Masters Theses

Date of Award

12-2020

Degree Type

Thesis

Degree Name

Master of Science

Major

Nuclear Engineering

Major Professor

Nicholas R. Brown

Abstract

Modular High Temperature Gas-Cooled Reactors (mHTGRs) have numerous applications other than electricity production and exhibit strong safety characteristics, but have challenges associated with the design.

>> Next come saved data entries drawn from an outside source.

/-- In a PCLK cycle without a batch boundary, with mirroring off: a push of n segments to an enabled recipe profile
with the credits for them moves n from CREDITS to QUEUED, moves W_IDX on by n in the ring, and puts the n ring places
from W_IDX behind the queue; one of no segment or more than the credits is refused with reason 1; one to a master with
3; one to a profile above 135, off or geared with 2. START of an idle recipe profile with a queue, CT ready and T0 no
earlier than the next boundary arms it at its held position, with its idle followers; else it is refused: 1 not IDLE,
5 not a recipe leader, 3 no queue, 4 CT not ready, 2 T0 too early. FLUSH of an idle or failed profile gives its queue
back and leaves it IDLE; of a running one it is refused with 1. LOAD of an idle or failed profile sets the held
position, else it is refused with 1. CLEAR takes a profile that no armed leader waits for from ERROR to IDLE without
its code, its segments queued again; else it is refused with 1. Where CT has reached the end of the segment that waits
longest, it retires: QUEUED goes down by one and a credit is owed; before that nothing changes. Throughout, the die is
not held in reset. -/
def Obligations.ProfileCommands : Prop :=
  ∀ (s : State) (g : Nat), Live s →
    (∀ (v : Word), Unlocked s pPRF → s.hw.mirrorOn = false → fld v 23 16 < 128 →
      s.hw.pfEn (fld v 23 16) = true → s.hw.pfSrc (fld v 23 16) ≠ 2 → (s.hw.at g).boundaryInCycle = false →
      fld v 12 0 ≠ 0 → fld v 12 0 ≤ s.hw.credits (fld v 23 16) →
      s.hw.queued (fld v 23 16) + fld v 12 0 < 8192 → Gives (.push g v) s fun t =>
      t.hw.credits (fld v 23 16) = s.hw.credits (fld v 23 16) - fld v 12 0
      ∧ t.hw.queued (fld v 23 16) = s.hw.queued (fld v 23 16) + fld v 12 0
      ∧ t.hw.f (prStat (fld v 23 16)) 27 16 = (s.hw.f (prStat (fld v 23 16)) 27 16
          + fld v 12 0) % s.hw.pfCap (fld v 23 16) % 4096 ∧ (t.hw.prof (fld v 23 16)).queue.map (·.1)
          = (s.hw.prof (fld v 23 16)).queue.map (·.1) ++ (List.range (fld v 12 0)).map (fun i =>
      (s.hw.f (prStat (fld v 23 16)) 27 16 + i) % s.hw.pfCap (fld v 23 16))
      ∧ (t.hw.prof (fld v 23 16)).cur = (s.hw.prof (fld v 23 16)).cur) ∧
    (∀ (v : Word), Unlocked s pPRF → s.hw.mirrorOn = false → fld v 23 16 < 128 →
      s.hw.pfEn (fld v 23 16) = true → s.hw.pfSrc (fld v 23 16) ≠ 2 → (s.hw.at g).boundaryInCycle = false →
      fld v 12 0 = 0 ∨ s.hw.credits (fld v 23 16) < fld v 12 0 → Gives (.push g v) s fun t =>
      t.hw.f (ra pPRF 0x048) 1 0 = 1 ∧ t.hw.f (ra pPRF 0x048) 23 16 = (fld v 23 16)
      ∧ t.hw.bit (ra pPRF rEVT) 1 = true ∧ t.hw.prof (fld v 23 16) = s.hw.prof (fld v 23 16)
      ∧ t.hw.reg (prCred (fld v 23 16)) = s.hw.reg (prCred (fld v 23 16))) ∧
    (∀ (v : Word), Unlocked s pPRF → s.hw.mirrorOn = false → 128 ≤ fld v 23 16 → fld v 23 16 ≤ 135 →
      Gives (.push g v) s fun t => t.hw.f (ra pPRF 0x048) 1 0 = 3
      ∧ t.hw.f (ra pPRF 0x048) 23 16 = (fld v 23 16) ∧ t.hw.bit (ra pPRF rEVT) 1 = true
      ∧ t.hw.prof (fld v 23 16) = s.hw.prof (fld v 23 16)) ∧
    (∀ (v : Word), Unlocked s pPRF → s.hw.mirrorOn = false → 135 < (fld v 23 16) ∨ ((fld v 23 16) < 128
      ∧ (s.hw.pfEn (fld v 23 16) = false ∨ s.hw.pfSrc (fld v 23 16) = 2)) → Gives (.push g v) s fun t =>
      t.hw.f (ra pPRF 0x048) 1 0 = 2 ∧ t.hw.f (ra pPRF 0x048) 23 16 = (fld v 23 16)
      ∧ t.hw.bit (ra pPRF rEVT) 1 = true ∧ t.hw.prof (fld v 23 16) = s.hw.prof (fld v 23 16)) ∧
    (∀ (f : Fin 136), Unlocked s pPRF → s.hw.mirrorOn = false → s.hw.pfState s.hw.pfSel = 1 →
      s.hw.pfSrc s.hw.pfSel = 0 → s.hw.queued s.hw.pfSel ≠ 0 → (s.hw.prof s.hw.pfSel).segs = [] →
      s.hw.bit (ck rREADY) 2 = true →
      (s.hw.at g).nextInstantFrom ≤ (s.hw.reg64 (prfWin s.hw.pfSel 0x090)).toNat →
      Gives (.profileStart g) s fun t => t.hw.pfState s.hw.pfSel = 2 ∧ (t.hw.prof s.hw.pfSel).cur
          = some (virtSeg (s.hw.reg64 (prfWin s.hw.pfSel 0x090)).toNat (s.hw.prof s.hw.pfSel).held)
      ∧ (t.hw.prof s.hw.pfSel).queue = (s.hw.prof s.hw.pfSel).queue
      ∧ t.hw.reg (prCred s.hw.pfSel) = s.hw.reg (prCred s.hw.pfSel) ∧ ((s.hw.pfEn f = true ∧ s.hw.pfSrc f = 1
      ∧ s.hw.pfLeader f = s.hw.pfSel ∧ s.hw.pfState f = 1) → t.hw.pfState f = 2
      ∧ (t.hw.prof f).cur = some (virtSeg (s.hw.reg64 (prfWin s.hw.pfSel 0x090)).toNat (s.hw.prof f).held))) ∧
    (∀ (why : Nat), Unlocked s pPRF → s.hw.mirrorOn = false → why = (if s.hw.pfState s.hw.pfSel ≠ 1 then 1 else
          if s.hw.pfSrc s.hw.pfSel ≠ 0 then 5 else if s.hw.queued s.hw.pfSel = 0 then 3 else
          if s.hw.bit (ck rREADY) 2 = false then 4 else if (s.hw.reg64 (prfWin s.hw.pfSel 0x090)).toNat
          < (s.hw.at g).nextInstantFrom then 2 else 0) → why ≠ 0 → Gives (.profileStart g) s fun t =>
      t.hw.f (ra pPRF 0x050) 2 0 = why ∧ t.hw.bit (ra pPRF rEVT) 2 = true
      ∧ t.hw.pfState s.hw.pfSel = s.hw.pfState s.hw.pfSel ∧ t.hw.prof s.hw.pfSel = s.hw.prof s.hw.pfSel) ∧
    (Unlocked s pPRF → s.hw.mirrorOn = false → s.hw.pfState s.hw.pfSel = 1 ∨ s.hw.pfState s.hw.pfSel = 4 →
      s.hw.pfSrc s.hw.pfSel ≠ 2 → s.hw.credits s.hw.pfSel + s.hw.queued s.hw.pfSel < 8192 → s.hw.pfSel < 136 →
      Gives (.profileFlush g) s fun t => t.hw.pfState s.hw.pfSel = 1 ∧ t.hw.queued s.hw.pfSel = 0
      ∧ t.hw.credits s.hw.pfSel = s.hw.credits s.hw.pfSel + s.hw.queued s.hw.pfSel
      ∧ (t.hw.prof s.hw.pfSel).queue = [] ∧ (t.hw.prof s.hw.pfSel).segs = []
      ∧ (t.hw.prof s.hw.pfSel).held = (s.hw.prof s.hw.pfSel).held) ∧
    (Unlocked s pPRF → s.hw.mirrorOn = false → s.hw.pfState s.hw.pfSel ≠ 1 → s.hw.pfState s.hw.pfSel ≠ 2 →
      s.hw.pfState s.hw.pfSel ≠ 4 → Gives (.profileFlush g) s fun t => t.hw.f (ra pPRF 0x050) 2 0 = 1
      ∧ t.hw.bit (ra pPRF rEVT) 2 = true ∧ t.hw.prof s.hw.pfSel = s.hw.prof s.hw.pfSel
      ∧ t.hw.reg (prCred s.hw.pfSel) = s.hw.reg (prCred s.hw.pfSel)) ∧
    (Unlocked s pPRF → s.hw.mirrorOn = false → s.hw.pfState s.hw.pfSel = 1 ∨ s.hw.pfState s.hw.pfSel = 4 →
      Gives (.profileLoad g) s fun t => (t.hw.prof s.hw.pfSel).held = s.hw.reg64 (prfWin s.hw.pfSel 0x098)
      ∧ (t.hw.prof s.hw.pfSel).queue = (s.hw.prof s.hw.pfSel).queue
      ∧ t.hw.pfState s.hw.pfSel = s.hw.pfState s.hw.pfSel) ∧
    (Unlocked s pPRF → s.hw.mirrorOn = false → s.hw.pfState s.hw.pfSel ≠ 1 → s.hw.pfState s.hw.pfSel ≠ 4 →
      Gives (.profileLoad g) s fun t => t.hw.f (ra pPRF 0x050) 2 0 = 1 ∧ t.hw.bit (ra pPRF rEVT) 2 = true
      ∧ t.hw.prof s.hw.pfSel = s.hw.prof s.hw.pfSel) ∧
    (Unlocked s pPRF → s.hw.mirrorOn = false → s.hw.pfState s.hw.pfSel = 4 → s.hw.pfSrc s.hw.pfSel = 0
      ∨ s.hw.pfState (s.hw.pfLeader s.hw.pfSel) ≠ 2 → s.hw.pfSel < 136 → Gives (.profileClear g) s fun t =>
      t.hw.pfState s.hw.pfSel = 1 ∧ t.hw.f (prStat s.hw.pfSel) 11 8 = 0 ∧ (t.hw.prof s.hw.pfSel).segs = []
      ∧ (t.hw.prof s.hw.pfSel).queue.map (·.1) = (s.hw.prof s.hw.pfSel).segs.map (·.off)
          ++ (s.hw.prof s.hw.pfSel).queue.map (·.1)
      ∧ (t.hw.prof s.hw.pfSel).held = (s.hw.prof s.hw.pfSel).held) ∧
    (Unlocked s pPRF → s.hw.mirrorOn = false → s.hw.pfState s.hw.pfSel ≠ 4 → Gives (.profileClear g) s fun t =>
      t.hw.f (ra pPRF 0x050) 2 0 = 1 ∧ t.hw.bit (ra pPRF rEVT) 2 = true
      ∧ t.hw.prof s.hw.pfSel = s.hw.prof s.hw.pfSel) ∧
    (∀ (p : Fin 136) (fin : Nat) (rest : List Nat), (s.hw.prof p).unret = fin :: rest →
      fin ≤ (s.hw.at g).ctGrains (max s.hw.grain g) → s.hw.bit (prCred p) 15 = false →
      Gives (.segmentRetire g p) s fun t => t.hw.queued p = s.hw.queued p - 1 ∧ t.hw.bit (prCred p) 15 = true
      ∧ (t.hw.prof p).unret = rest ∧ (t.hw.prof p).retGrain = max s.hw.grain g
      ∧ t.hw.credits p = s.hw.credits p) ∧
    (∀ (p : Fin 136), (s.hw.prof p).unret = [] ∨ (s.hw.prof p).unret.head?.any (fun e =>
      decide ((s.hw.at g).ctGrains (max s.hw.grain g) < e)) = true → Gives (.segmentRetire g p) s fun t =>
      t.hw.prof p = s.hw.prof p ∧ t.hw.reg (prCred p) = s.hw.reg (prCred p))
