/-- A conversion of a stuck channel whose clock is not lost is void. -/
theorem Hw.sdmConv_void {h : Hw} {n : Nat} {d : SdmBits} {p : SdmPlace} (hon : h.bit (sd n rCTRL) 0 = true)
    (hdue : h.sdmDue n d.last = true) (hp : h.sdmPlace n d.last = some p) (hs : h.bit (sd n rSTAT) 2 = true)
    (hc : h.bit (sd n rSTAT) 1 = false) :
    h.sdmConv n d = (h.sdmEnded n d.last p.merged).sdmVoid n ((h.f (sd n 0x068) 7 4 + 1) % 16) p := by
  have hl : h.sdmLost n = true := by rw [Hw.sdmLost, hs, Bool.or_true]
  unfold Hw.sdmConv
  simp only [hon, hdue, hp, hl, hc, Bool.not_true, Bool.or_self, Bool.false_eq_true, if_false, if_true, Bool.false_and]
  rfl

/-- A void conversion keeps the value of the last valid one and counts SEQ on. -/
theorem Hw.sdmVoid_shows (h : Hw) (n seq : Nat) (p : SdmPlace) :
    (h.sdmVoid n seq p).reg (sd n 0x068) = BitVec.ofNat 32 (h.f (sd n 0x068) 31 8 * 256 + seq * 16) ∧
    (h.sdmVoid n seq p).reg (sd n 0x070) = 0 ∧ (h.sdmVoid n seq p).bit (sd n rSTAT) 0 = false := by
  refine ⟨?_, ?_, Hw.bit_setBit_same _ _ (by decide) false⟩ <;>
    simp [Hw.sdmVoid, Hw.setBit, Hw.setF, Hw.reg_setReg, sd_inj, rSTAT]

/-! ### Crust outputs (R113) -/

/-- The crust output of a channel with ratio Mc for its bits. -/
def crustOf (Mc : Nat) (bits : List Bool) : Int :=
  (satBits 16 (roundHalfEven ((2 * (weighted (sinc2 Mc) bits : Int) - (Mc ^ 2 : Nat)) * 2 ^ 15) (Mc ^ 2))).1

/-- The registers of a channel take a crust output. -/
def Hw.crustPut (h : Hw) (n last : Nat) (c : Int) : Hw :=
  ((h.setSdm n { h.sdmS n with crustEnd := some last }).setReg (sd n 0x074) (BitVec.ofNat 32 (unsign 16 c))).setBit
    (sd n rREADY) 2 true

/-- A crust output that is due goes to CRUST, to the acquisition and to the di/dt detector. -/
theorem Hw.sdmCrust_due {h : Hw} {n : Nat} {d : SdmBits} (hon : h.bit (sd n rCTRL) 0 = true) (hl : h.sdmLost n = false)
    (hdue : h.crustDue n (h.f (sd n 0x040) 21 16) d.last = true) : ∃ ts v S,
    h.sdmCrust n d =
      ((h.crustPut n d.last (crustOf (h.f (sd n 0x040) 21 16) (h.sdmTaken n (2 * h.f (sd n 0x040) 21 16 - 1) d))).acqNote
        2 n ts v).didt n (crustOf (h.f (sd n 0x040) 21 16) (h.sdmTaken n (2 * h.f (sd n 0x040) 21 16 - 1) d)) S := by
  unfold Hw.sdmCrust
  simp only [hon, hl, hdue, Bool.not_true, Bool.or_self, Bool.false_eq_true, if_false]
  exact ⟨_, _, _, rfl⟩

/-- A crust output that is due is shown in CRUST, and the channel is clocked. -/
theorem Hw.sdmCrust_shows {h : Hw} {n : Nat} {d : SdmBits} (hn : n < 112) (hon : h.bit (sd n rCTRL) 0 = true)
    (hl : h.sdmLost n = false) (hdue : h.crustDue n (h.f (sd n 0x040) 21 16) d.last = true) :
    (h.sdmCrust n d).reg (sd n 0x074) = BitVec.ofNat 32 (unsign 16 (crustOf (h.f (sd n 0x040) 21 16)
      (h.sdmTaken n (2 * h.f (sd n 0x040) 21 16 - 1) d))) ∧ (h.sdmCrust n d).bit (sd n rREADY) 2 = true := by
  obtain ⟨ts, v, S, e⟩ := Hw.sdmCrust_due hon hl hdue
  generalize crustOf (h.f (sd n 0x040) 21 16) (h.sdmTaken n (2 * h.f (sd n 0x040) 21 16 - 1) d) = c at e ⊢
  have hreg : ∀ off < 0x1000, (h.sdmCrust n d).reg (sd n off) = (h.crustPut n d.last c).reg (sd n off) := fun off ho => by
    have hm := midReg_sd hn ho
    rw [e, Hw.reg_of_calm (Hw.didt_mid hm _ n c S), Hw.reg_of_calm (Hw.acqNote_mid hm _ 2 n ts v)]
  refine ⟨(hreg _ (by decide)).trans ?_, (congrArg (bitOf · 2) (hreg rREADY (by decide))).trans ?_⟩
  · rw [Hw.crustPut, Hw.reg_setBit_ne _ (sd_ne (by decide) (by decide) (by decide)), Hw.reg_setReg_same]
  · exact Hw.bit_setBit_same _ _ (by decide) true

/-! ### Calibration (R108) -/

@[simp] theorem Hw.setSdm_reg (h : Hw) (n : Nat) (x : SdmS) (a : Nat) : (h.setSdm n x).reg a = h.reg a := rfl

@[simp] theorem Hw.setSdm_bit (h : Hw) (n : Nat) (x : SdmS) (a i : Nat) : (h.setSdm n x).bit a i = h.bit a i := rfl

@[simp] theorem Hw.setSdm_f (h : Hw) (n : Nat) (x : SdmS) (a hi lo : Nat) : (h.setSdm n x).f a hi lo = h.f a hi lo := rfl

@[simp] theorem Hw.sdmS_setBit (h : Hw) (a i : Nat) (v : Bool) (n : Nat) : (h.setBit a i v).sdmS n = h.sdmS n := rfl

theorem Hw.sdmS_setSdm (h : Hw) (n : Nat) (x : SdmS) : (h.setSdm n x).sdmS n = x := tabGet_tabSet_same _ _ _ _

theorem runLen_le (l : List Bool) : runLen l ≤ l.length := by
  induction l with
  | nil => exact Nat.le_refl _
  | cons x l ih => cases x <;> simp [runLen, ih]

/-- The longest cyclic run starts in the list and is no longer than it. -/
theorem longestRun_le (l : List Bool) : (longestRun l).1 ≤ l.length ∧ (longestRun l).2 ≤ l.length := by
  unfold longestRun
  refine List.foldlRecOn (motive := fun best : Nat × Nat => best.1 ≤ l.length ∧ best.2 ≤ l.length) _ _
    ⟨Nat.zero_le _, Nat.zero_le _⟩ fun best hbest i hi => ?_
  have hi := (List.mem_range.mp hi).le
  have hrun : runLen (l.drop i ++ l.take i) ≤ l.length := (runLen_le _).trans (by simp; omega)
  dsimp only
  split
  · exact ⟨hi, hrun⟩
  · exact hbest

/-- The sample points of channel n, up to floor(N / 4) − 1, without disagreement in a sweep. -/
def Hw.sdmGood (h : Hw) (n : Nat) (dis : List Nat) : List Bool :=
  (List.range (h.dclkN (h.sdmClk n) / 4)).map fun i => dis[i]? == some 0

theorem Hw.sdmGood_length (h : Hw) (n : Nat) (dis : List Nat) :
    (h.sdmGood n dis).length = h.dclkN (h.sdmClk n) / 4 ∧ (h.sdmGood n dis).length < 64 := by
  have hN : h.dclkN (h.sdmClk n) < 256 := fld_lt _ _ _
  have hlen : (h.sdmGood n dis).length = h.dclkN (h.sdmClk n) / 4 := by simp [Hw.sdmGood]
  exact ⟨hlen, by omega⟩

/-- The sweep of channel n is over: CAL_BUSY is clear. -/
def Hw.sdmSwept (h : Hw) (n : Nat) : Hw := (h.setBit (sd n rSTAT) 5 false).setSdm n { h.sdmS n with cal := none }

/-- The eye of a sweep and the sample point it gives, written in band b of SPD. -/
def Hw.sdmEye (h : Hw) (n b Q : Nat) (eye : Nat × Nat) : Hw :=
  (((h.setF (sd n 0x064) 5 0 eye.1).setF (sd n 0x064) 21 16 eye.2).spdChange n fun h =>
    h.setF (sd n 0x060) (8 * b + 5) (8 * b) ((eye.1 + (eye.2 - 1) / 2) % Q)).setBit (sd n rREADY) 1 true

/-- The end of a sweep: an eye is taken where the band stood and some point is good. -/
theorem Hw.sdmCalDone_eq {h : Hw} {n c : Nat} (hc : (h.sdmS n).cal = some c) (dis : List Nat) : h.sdmCalDone n dis =
    if (longestRun (h.sdmGood n dis)).2 = 0 ∨ (h.sup.bands.any fun e => decide (c ≤ e.1)) = true then
      (h.sdmSwept n).evt (pSDM n) 4
    else (h.sdmSwept n).sdmEye n h.band (h.dclkN (h.sdmClk n) / 4) (longestRun (h.sdmGood n dis)) := by
  unfold Hw.sdmCalDone
  rw [hc]
  rfl

/-- A sweep in which the band stood and some point is good gives the eye. -/
theorem Hw.sdmCalDone_found {h : Hw} {n c : Nat} {dis : List Nat} (hc : (h.sdmS n).cal = some c)
    (hband : (h.sup.bands.any fun e => decide (c ≤ e.1)) = false) (hgood : 0 < (longestRun (h.sdmGood n dis)).2) :
    h.sdmCalDone n dis =
      (h.sdmSwept n).sdmEye n h.band (h.dclkN (h.sdmClk n) / 4) (longestRun (h.sdmGood n dis)) :=
  (Hw.sdmCalDone_eq hc dis).trans (if_neg (not_or.mpr ⟨hgood.ne', by rw [hband]; decide⟩))

/-- A sweep in which the band moved or no point is good fails. -/
theorem Hw.sdmCalDone_failed {h : Hw} {n c : Nat} {dis : List Nat} (hc : (h.sdmS n).cal = some c)
    (hno : (longestRun (h.sdmGood n dis)).2 = 0 ∨ (h.sup.bands.any fun e => decide (c ≤ e.1)) = true) :
    h.sdmCalDone n dis = (h.sdmSwept n).evt (pSDM n) 4 :=
  (Hw.sdmCalDone_eq hc dis).trans (if_pos hno)

theorem Hw.sdmSwept_shows (h : Hw) (n : Nat) : (h.sdmSwept n).bit (sd n rSTAT) 5 = false ∧
    ((h.sdmSwept n).sdmS n).cal = none := by
  rw [Hw.sdmSwept, Hw.setSdm_bit, Hw.sdmS_setSdm]
  exact ⟨Hw.bit_setBit_same _ _ (by decide) false, rfl⟩

/-- An eye shows its start and length, gives the sample point of its band, and sets CAL_DONE. -/
theorem Hw.sdmEye_shows (h : Hw) (n : Nat) {b Q : Nat} {eye : Nat × Nat} (hb : b < 4) (hQ : Q < 64) (h0 : 0 < Q)
    (h1 : eye.1 < 64) (h2 : eye.2 < 64) : (h.sdmEye n b Q eye).bit (sd n rSTAT) 5 = h.bit (sd n rSTAT) 5 ∧
    ((h.sdmEye n b Q eye).sdmS n).cal = (h.sdmS n).cal ∧ (h.sdmEye n b Q eye).f (sd n 0x064) 5 0 = eye.1 ∧
    (h.sdmEye n b Q eye).f (sd n 0x064) 21 16 = eye.2 ∧
    (h.sdmEye n b Q eye).f (sd n 0x060) (8 * b + 5) (8 * b) = (eye.1 + (eye.2 - 1) / 2) % Q ∧
    (h.sdmEye n b Q eye).bit (sd n rREADY) 1 = true := by
  have hmod : (eye.1 + (eye.2 - 1) / 2) % Q % 64 = (eye.1 + (eye.2 - 1) / 2) % Q :=
    Nat.mod_eq_of_lt ((Nat.mod_lt _ h0).trans hQ)
  refine ⟨?_, ?_, ?_, ?_, ?_, Hw.bit_setBit_same _ _ (by decide) true⟩
  · simp [Hw.sdmEye, Hw.spdChange, Hw.bit, Hw.setBit, Hw.setF, Hw.reg_setReg, sd_inj, rSTAT, rREADY]
  · rw [Hw.sdmEye, Hw.spdChange, Hw.sdmS_setBit, Hw.sdmS_setSdm]
    rfl
  · simp [Hw.sdmEye, Hw.spdChange, Hw.f, Hw.setBit, Hw.setF, Hw.reg_setReg, sd_inj, rREADY, fld_putFld, Nat.mod_eq_of_lt h1]
  · simp [Hw.sdmEye, Hw.spdChange, Hw.f, Hw.setBit, Hw.setF, Hw.reg_setReg, sd_inj, rREADY, fld_putFld, Nat.mod_eq_of_lt h2]
  · rw [Hw.sdmEye, Hw.f, Hw.reg_setBit_ne _ (sd_ne (by decide) (by decide) (by decide)), Hw.spdChange, Hw.setSdm_reg,
      Hw.reg_setF_same, fld_putFld_same _ (by omega) (by omega), show 8 * b + 5 + 1 - 8 * b = 6 by omega]
    exact hmod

Graphite, primarily used as moderator material within an mHTGR, exhibits unfavorable material changes under irradiation and contributes to the low power density of an mHTGR. These issues have led to the investigation and development of alternative moderators to be utilized in mHTGRs, including beryllium- and hydride-based concepts with compositions selected for favorable moderating power and the potential for an improved in-service lifetime as compared to graphite.

The proposed moderators are fabricated as two-phase composites with magnesium oxide, MgO, as the radiation-stable host matrix and beryllium metal, Be, beryllium oxide, BeO, or zirconium hydride, ZrHx=1 as the entrained moderating phase. Here, the reactor performance and safety characteristics of these moderator concepts are evaluated relative to a graphite reference using a Ft. Saint Vrain-style fuel block. The cycle length, discharge burnup, natural resource utilization, neutron flux spectra, moderating power, moderating ratio, critical size, moderator and fuel temperature feedback, fuel cycle cost, spent nuclear fuel and high-level waste radioactivity per unit energy generated, and environmental impact per unit energy generated are assessed. These advanced moderators are also assessed from a reactor safety standpoint for Design Basis Accidents (DBAs) including Pressurized Loss of Forced Cooling and Depressurized Loss of Forced Cooling accidents for a 350-megawatt thermal prismatic-type mHTGR. Preliminary calculations of microcore neutronics and safety performance is demonstrated to illustrate a framework for designing a microcore.

The results demonstrate that the advanced moderators have the potential for comparable or enhanced cycle performance to that of the graphite reference case with significantly improved performance for an optimized moderator-to-fuel ratio design. The full core thermal-hydraulic analysis of DBAs shows that the high volumetric heat capacity of the beryllium-based moderator grants them a greater margin to fuel failure in these analyses than a conventional graphite-moderated system, but the lower thermal conductivity of the beryllium-based moderators leads to longer times at elevated temperatures. Microcore neutronics calculations show the effectiveness that the advanced moderators have on cycle length and safety evaluation of the design shows comparable performance to that of graphite.